Wednesday, September 10, 2008

TB Meningitis



HoPingKong-isms

1. “Give me a kernel of knowledge…” referring to Kernig's sign of meningitis – when the hip is bent at 90 degrees there is difficulty extending the knee secondary to pain (and resistance). This is usually coupled with Brudzinski's sign - a supine patient with meningism will flex at the hip and knee when their neck is passively flexed. These signs have very low sensitivity.

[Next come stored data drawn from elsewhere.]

@[simp] theorem State.putBit_rest (p : Nat) (f : Fld) (k : Nat) (b : Bool) :
    (s.putBit p f k b).held = s.held ∧ (s.putBit p f k b).powered = s.powered ∧ (s.putBit p f k b).frame = s.frame ∧
    (s.putBit p f k b).free = s.free ∧ (s.putBit p f k b).rcUs = s.rcUs ∧ (s.putBit p f k b).svc = s.svc ∧
    (s.putBit p f k b).log = s.log ∧ (s.putBit p f k b).fault = s.fault ∧ (s.putBit p f k b).clock = s.clock ∧
    (s.putBit p f k b).transit = s.transit ∧ (s.putBit p f k b).phases = s.phases ∧
    (s.putBit p f k b).chans = s.chans ∧ (s.putBit p f k b).banks = s.banks ∧ (s.putBit p f k b).accs = s.accs ∧
    (s.putBit p f k b).bankAccs = s.bankAccs ∧ (s.putBit p f k b).ledger = s.ledger ∧
    (s.putBit p f k b).recipes = s.recipes ∧ (s.putBit p f k b).commits = s.commits ∧
    (s.putBit p f k b).recOld = s.recOld ∧ (s.putBit p f k b).memErr = s.memErr ∧
    (s.putBit p f k b).opened = s.opened ∧ (s.putBit p f k b).ended = s.ended ∧ (s.putBit p f k b).events = s.events ∧
    (s.putBit p f k b).engs = s.engs ∧ (s.putBit p f k b).grades = s.grades ∧ (s.putBit p f k b).commons = s.commons ∧
    (s.putBit p f k b).keeper = s.keeper ∧ (s.putBit p f k b).hk = s.hk ∧ (s.putBit p f k b).backup = s.backup ∧
    (s.putBit p f k b).gauge = s.gauge ∧ (s.putBit p f k b).rtc = s.rtc ∧ (s.putBit p f k b).timer = s.timer ∧
    (s.putBit p f k b).otpA = s.otpA ∧ (s.putBit p f k b).otpB = s.otpB ∧ (s.putBit p f k b).otpOp = s.otpOp ∧
    (s.putBit p f k b).gran = s.gran ∧ (s.putBit p f k b).stream = s.stream ∧ (s.putBit p f k b).alert = s.alert ∧
    (s.putBit p f k b).reply = s.reply ∧ (s.putBit p f k b).hostHeld = s.hostHeld ∧
    (s.putBit p f k b).staged = s.staged ∧ (s.putBit p f k b).snaps = s.snaps ∧ (s.putBit p f k b).keys = s.keys ∧
    (s.putBit p f k b).pending = s.pending :=
  by repeat' constructor

@[simp] theorem State.resetReg_rest (p off : Nat) :
    (s.resetReg p off).held = s.held ∧ (s.resetReg p off).powered = s.powered ∧ (s.resetReg p off).frame = s.frame ∧
    (s.resetReg p off).free = s.free ∧ (s.resetReg p off).rcUs = s.rcUs ∧ (s.resetReg p off).svc = s.svc ∧
    (s.resetReg p off).log = s.log ∧ (s.resetReg p off).fault = s.fault ∧ (s.resetReg p off).clock = s.clock ∧
    (s.resetReg p off).transit = s.transit ∧ (s.resetReg p off).phases = s.phases ∧
    (s.resetReg p off).chans = s.chans ∧ (s.resetReg p off).banks = s.banks ∧ (s.resetReg p off).accs = s.accs ∧
    (s.resetReg p off).bankAccs = s.bankAccs ∧ (s.resetReg p off).ledger = s.ledger ∧
    (s.resetReg p off).recipes = s.recipes ∧ (s.resetReg p off).commits = s.commits ∧
    (s.resetReg p off).recOld = s.recOld ∧ (s.resetReg p off).memErr = s.memErr ∧
    (s.resetReg p off).opened = s.opened ∧ (s.resetReg p off).ended = s.ended ∧ (s.resetReg p off).events = s.events ∧
    (s.resetReg p off).engs = s.engs ∧ (s.resetReg p off).grades = s.grades ∧ (s.resetReg p off).commons = s.commons ∧
    (s.resetReg p off).keeper = s.keeper ∧ (s.resetReg p off).hk = s.hk ∧ (s.resetReg p off).backup = s.backup ∧
    (s.resetReg p off).gauge = s.gauge ∧ (s.resetReg p off).rtc = s.rtc ∧ (s.resetReg p off).timer = s.timer ∧
    (s.resetReg p off).otpA = s.otpA ∧ (s.resetReg p off).otpB = s.otpB ∧ (s.resetReg p off).otpOp = s.otpOp ∧
    (s.resetReg p off).gran = s.gran ∧ (s.resetReg p off).stream = s.stream ∧ (s.resetReg p off).alert = s.alert ∧
    (s.resetReg p off).reply = s.reply ∧ (s.resetReg p off).hostHeld = s.hostHeld ∧
    (s.resetReg p off).staged = s.staged ∧ (s.resetReg p off).snaps = s.snaps ∧ (s.resetReg p off).keys = s.keys ∧
    (s.resetReg p off).pending = s.pending :=
  by repeat' constructor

2. “Don’t be tense…” referring to tenosynovitis as one of the manifestations of disseminated gonococcal infection.

3. “I’m a megalomaniac today….” referring to megaloblastic anemias, as caused by B12 or Folate deficiencies.

Treatment of TB meningitis
For the first two months (the “intensive phase”) a number of antibiotics are used simultaneously – this is a slow growing organism and there is lots of resistance. Then the regimen can be altered based on the resistance pattern of the organism.

The drugs: INH, Rifampin, Pyrazinamide, and Ethambutol

Anything else I should add? yes, Steroids. Dexamethasone and Prednisone have both been used successfully – eg. 3 weeks of Dex (12 mg/day) then a 3 week taper (N Engl J Med 2004 Oct 21;351(17):1741-51.)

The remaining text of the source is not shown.